Monday, May 26, 2014

From the Observer: From autocracy to democracy, to ‘mobocracy’

Some of the terms we've come to grips with in this class are all over this recent piece of commentary.

The author analyzes the results of recent revolutions in Egypt, Libya, Ukraine and Thailand and wonders if what had been a from autocracy to democracy is now becoming a shift from democracy to "mobocracy."

The ideals of democracy - where the people rule in a manner which benefits the general public - are often thwarted by the practical realities of how people in fact behave. Groups define their well being in terms of whatever groups they identify with and do whatever is necessary to obtain those benefits.

A well constructed constitution is meant to minimize the ability of a faction to undermine a democratic republic in large measure by establishing institutions that contain their actions, but the democratic masses in these nations see little reason to uphold those institutions - assuming that they even exist.

As the factors that existed to prevent democracy from slipping into mobocracy disappear, instability increases in each nation.

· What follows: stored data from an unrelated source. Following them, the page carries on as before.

-- ==== Sys2Proof/Tests/Slice0.lean ====
section
/-! SUPPORT. The model's own tests. The expected values are the spec's: 95_test_vectors, or the words and tables written
out from 30_encoding and 41_substitution. Then one witness per statement, and per clause at the ends of its range, that
meets its hypotheses. -/

namespace Sys2Proof.Machine

open Sys2Proof.Claims

/-! ### Helpers -/

/-- An idle block with bytes written to KBUF and DBUF and the operand registers set. -/
def prepared (key data : List Byte) (klen dlen rounds gsize : Word) : State :=
  { State.reset with
    mem := Memory.writeBytes (Memory.writeBytes [] kbufBase key) dbufBase data
    klen := klen, dlen := dlen, rounds := rounds, gsize := gsize }

/-- The same block with a table in PTAB. -/
def withTable (s : State) (T : Table) : State := { s.storePtab T with psize := BitVec.ofNat 32 T.length }

/-- The block with a command started. -/
def started (i : Instr) (s : State) : State := s.accept (encodeInstr i)

/-- A DBUF or KBUF of `n` written bytes. -/
def filled (n : Nat) : List Byte := List.replicate n 0x5A

/-- The prepared data bytes are what DBUF holds. -/
theorem prepared_data {key data : List Byte} {klen dlen rounds gsize : Word} {j : Nat} (h : j < data.length) :
    (prepared key data klen dlen rounds gsize).dbufByte j = data[j]? := by
  simp only [prepared, State.dbufByte, Memory.read_writeBytes]
  rw [if_pos (by omega), Nat.add_sub_cancel_left]

/-- The prepared key bytes are what KBUF holds. -/
theorem prepared_key {key data : List Byte} {klen dlen rounds gsize : Word} {j : Nat} (h : j < key.length)
    (hj : j < 64) : (prepared key data klen dlen rounds gsize).kbufByte j = key[j]? := by
  simp only [prepared, State.kbufByte, Memory.read_writeBytes]
  rw [if_neg (by simp only [kbufBase, dbufBase]; omega), if_pos (by omega), Nat.add_sub_cancel_left]

theorem started_data (i : Instr) (s : State) (j : Nat) : (started i s).dbufByte j = s.dbufByte j := rfl

theorem started_key (i : Instr) (s : State) (j : Nat) : (started i s).kbufByte j = s.kbufByte j := rfl

theorem started_dlen (i : Instr) (s : State) : (started i s).lat.dlen = s.dlen := rfl

theorem started_klen (i : Instr) (s : State) : (started i s).lat.klen = s.klen := rfl

theorem filled_length (n : Nat) : (filled n).length = n := List.length_replicate

theorem filled_get {n j : Nat} (h : j < n) : (filled n)[j]? = some 0x5A := by simp [filled, h]

/-- What a step leaves of STATUS, ERRCODE and the first two DBUF bytes. -/
def outcome (o : Option State) : Option (Nat × Nat × Option Byte × Option Byte) :=
  o.map fun s => (s.status.toWord.toNat, s.errcode.toNat, s.dbufByte 0, s.dbufByte 1)

/-- What a step leaves of STATUS and the table. -/
def tableOutcome (o : Option State) : Option (Nat × List Nat × Nat) :=
  o.map fun s => (s.status.toWord.toNat, s.ptab.map BitVec.toNat, s.psize.toNat)

/-- The engine's step with a command in progress. -/
def ran (i : Instr) (s : State) : Option State := nextState (step (started i s))

/-! ### Well-formedness: each check refuses an ill-formed term (30_encoding R94, 00_scope R6) -/

theorem test_wf_word : wellFormedWord 0x00000009 = true := by decide

theorem test_wf_reserved_bits : wellFormedWord 0x00000108 = false ∧ wellFormedWord 0x80000000 = false := by decide

theorem test_wf_reserved_opcode : wellFormedWord 0x0000000A = false ∧ wellFormedWord 0x000000FF = false := by decide

theorem test_wf_dbuf_bytes :
    legalDbufBytes Config.dbufBytes = true ∧ legalDbufBytes 0 = false ∧ legalDbufBytes 6 = false ∧
      legalDbufBytes 8196 = false := by decide

theorem test_wf_kbuf_bytes :
    legalKbufBytes Config.kbufBytes = true ∧ legalKbufBytes 0 = false ∧ legalKbufBytes 66 = false ∧
      legalKbufBytes 4100 = false := by decide

/-! ### Decoding: words written out from the rows of 30_encoding R91 -/

theorem test_decode_nop : decodeWord 0b00000000000000000000000000000000 = .ok .nop := by decide

theorem test_decode_decode : decodeWord 0b00000000000000000000000000000001 = .ok .decode := by decide

theorem test_decode_substFwd : decodeWord 0b00000000000000000000000000000010 = .ok .substFwd := by decide

theorem test_decode_substInv : decodeWord 0b00000000000000000000000000000011 = .ok .substInv := by decide

theorem test_decode_permGen : decodeWord 0b00000000000000000000000000000100 = .ok .permGen := by decide

theorem test_decode_permInv : decodeWord 0b00000000000000000000000000000101 = .ok .permInv := by decide

theorem test_decode_permApply : decodeWord 0b00000000000000000000000000000110 = .ok .permApply := by decide

theorem test_decode_xor : decodeWord 0b00000000000000000000000000000111 = .ok .xor := by decide

theorem test_decode_encrypt : decodeWord 0b00000000000000000000000000001000 = .ok .encrypt := by decide

theorem test_decode_decrypt : decodeWord 0b00000000000000000000000000001001 = .ok .decrypt := by decide

/-- L2.1 rows 2 to 5: a reserved OPC, and RSVD not 0 beside a legal OPC. -/
theorem test_decode_refuses :
    decodeWord 0x0000000A = .error .reservedOpcode ∧ decodeWord 0x000000FF = .error .reservedOpcode ∧
      decodeWord 0x00000108 = .error .reservedBits ∧ decodeWord 0x80000000 = .error .reservedBits := by decide

/-- The rows of the opcode map do not overlap. -/
theorem test_opcode_rows_disjoint :
    opcodeTable.Pairwise (fun r q => r.pattern &&& r.mask &&& q.mask ≠ q.pattern &&& r.mask &&& q.mask) := by decide

/-- L1.1: the mutual-inverse invariant of the two tables. -/
theorem test_tables_inverse : ∀ x : Nibble, sboxAt sboxInv (sboxAt sboxFwd x) = x := by decide

/-! ### One or two steps per command -/

/-- L2.1 row 1. -/
theorem test_nop : outcome (ran .nop State.reset) = some (0x02, 0, none, none) := by decide

/-- L2.1 row 4, with DLEN = 7 and ROUNDS = 0xFFFFFFFF. -/
theorem test_illegal_word :
    outcome (nextState (step ((prepared [] [] 0 7 0xFFFFFFFF 0).accept 0x00000108))) = some (0x06, 0x10, none, none) := by
  decide

/-- L2.2 rows 2, 4 and 6. -/
theorem test_decode_command :
    [7, 2048, 2052].map (fun dlen => outcome (ran .decode (prepared [] [] 0 dlen 0 0))) =
      [some (0x06, 0x01, none, none), some (0x02, 0, none, none), some (0x06, 0x11, none, none)] := by decide

/-- L2.3 row 9: byte 1 keeps its low nibble. -/
theorem test_substFwd :
    outcome (ran .substFwd (prepared [] [0x41, 0x42] 0 12 0 0)) = some (0x02, 0, some 0x24, some 0x22) := by decide

/-- L2.3 row 7. -/
theorem test_substInv : outcome (ran .substInv (prepared [] [0x41] 0 8 0 0)) = some (0x02, 0, some 0x13, none) := by decide

/-- L2.4: two seeds and the first draws of "a". -/
theorem test_generator :
    seed32 [0x61] = 0xE40C292C ∧ seed32 [0x61, 0x62, 0x63, 0x32] = 0x983424BB ∧ nextDraw 0xE40C292C = 0x441AAEB8 ∧
      nextDraw 0x441AAEB8 = 0x28796D9E ∧ nextDraw 0x28796D9E = 0xBC9F401B := by decide

/-- L2.4 row 1. -/
theorem test_permGen :
    tableOutcome (ran .permGen (prepared [0x61] [] 1 0 0 8)) = some (0x02, [7, 1, 2, 3, 5, 6, 4, 8], 8) := by
  decide +kernel

/-- L2.4 row 17: the empty key reads no KBUF byte and sets WEAK. -/
theorem test_permGen_weak :
    tableOutcome (ran .permGen (prepared [] [] 0 0 0 8)) = some (0x0A, [1, 2, 3, 4, 5, 6, 7, 8], 8) := by decide +kernel

/-- L2.5 row 3. -/
theorem test_permInv :
    tableOutcome (ran .permInv (withTable State.reset [6, 3, 5, 2, 4, 1, 7, 8])) =
      some (0x02, [6, 4, 2, 5, 3, 1, 7, 8], 8) := by decide +kernel

/-- L2.6 row 6: the last two bits, past DLEN, are kept. -/
theorem test_permApply :
    outcome (ran .permApply (withTable (prepared [] [0xA9] 0 6 0 0) [1, 3, 2, 6, 5, 4])) =
      some (0x02, 0, some 0xC9, none) := by decide +kernel

/-- L2.7 row 6: twelve bits are xored, the low nibble of byte 1 kept. -/
theorem test_xor :
    outcome (ran .xor (prepared [0x78] [0xFF, 0xFF] 1 12 0 0)) = some (0x02, 0, some 0x87, some 0x8F) := by
  decide +kernel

. . . while these ‘mobocrats’ tear down civilisations of centuries, they have no mechanism, means or ways to manage democracy, and propel themselves into peace, unity, security and prosperity.
To that effect, Libya after Col Gaddafi is neither a democracy nor an autocracy. National oil wells are being scrambled for by tribal militias and diplomats. In neighbouring Egypt, the former ‘democratic’ masses and their governors have now been labelled ‘terrorists’, as they continue to destroy what may need a new martial plan to reconstruct.
In Ukraine, the masses started off somewhat civilized, but sooner degenerated into destructive mobs against their “commonwealth”, as they demanded to belong to their maternal Europe, while the governors preferred to remain with their paternal Russia.
In Thailand, the masses demanded the stepping down of their elected lady prime minister. When she called for elections, to give them an opportunity to elect whoever they thought was a better choice, they did not want them.
These are the mobs and masses.

He is also critical of the leadership in other nations that have seen changes in their governing systems where elites have taken charge - Iraq, Juba, and Lebanon among them. In these cases democracy cannot take hold since no institutions exist to restrain the ambitions of the leadership (Egypt fits here as well).

This supports the argument we make in class that while it is true that democracies are difficult systems to establish, they are even more difficult to maintain. It was a chief concern of the Constitution's framers, and one of the points the authors of the Federalist Papers tried to make - that the Constitutional system they were able to develop would be able to restrain both the elites and the masses.  

Tuesday, January 11, 2011

A Hungarian Tyranny?

We've discussed separated powers in some of our introductory lecture and mentioned that a major concern of the framers of the constitution was that these separated powers would become concentrated, generally at the hands of an ambitious office holder. The internal design of each institution is, according to Madison, designed to ensure that the ambitions in one institution would be checked by those in another.

Apparently Hungary lacks such a design. The current government has embarked on a series of institutional changes that grant it control over all governing institutions, in addition to the media. Critics see this as a step towards autocratic rule.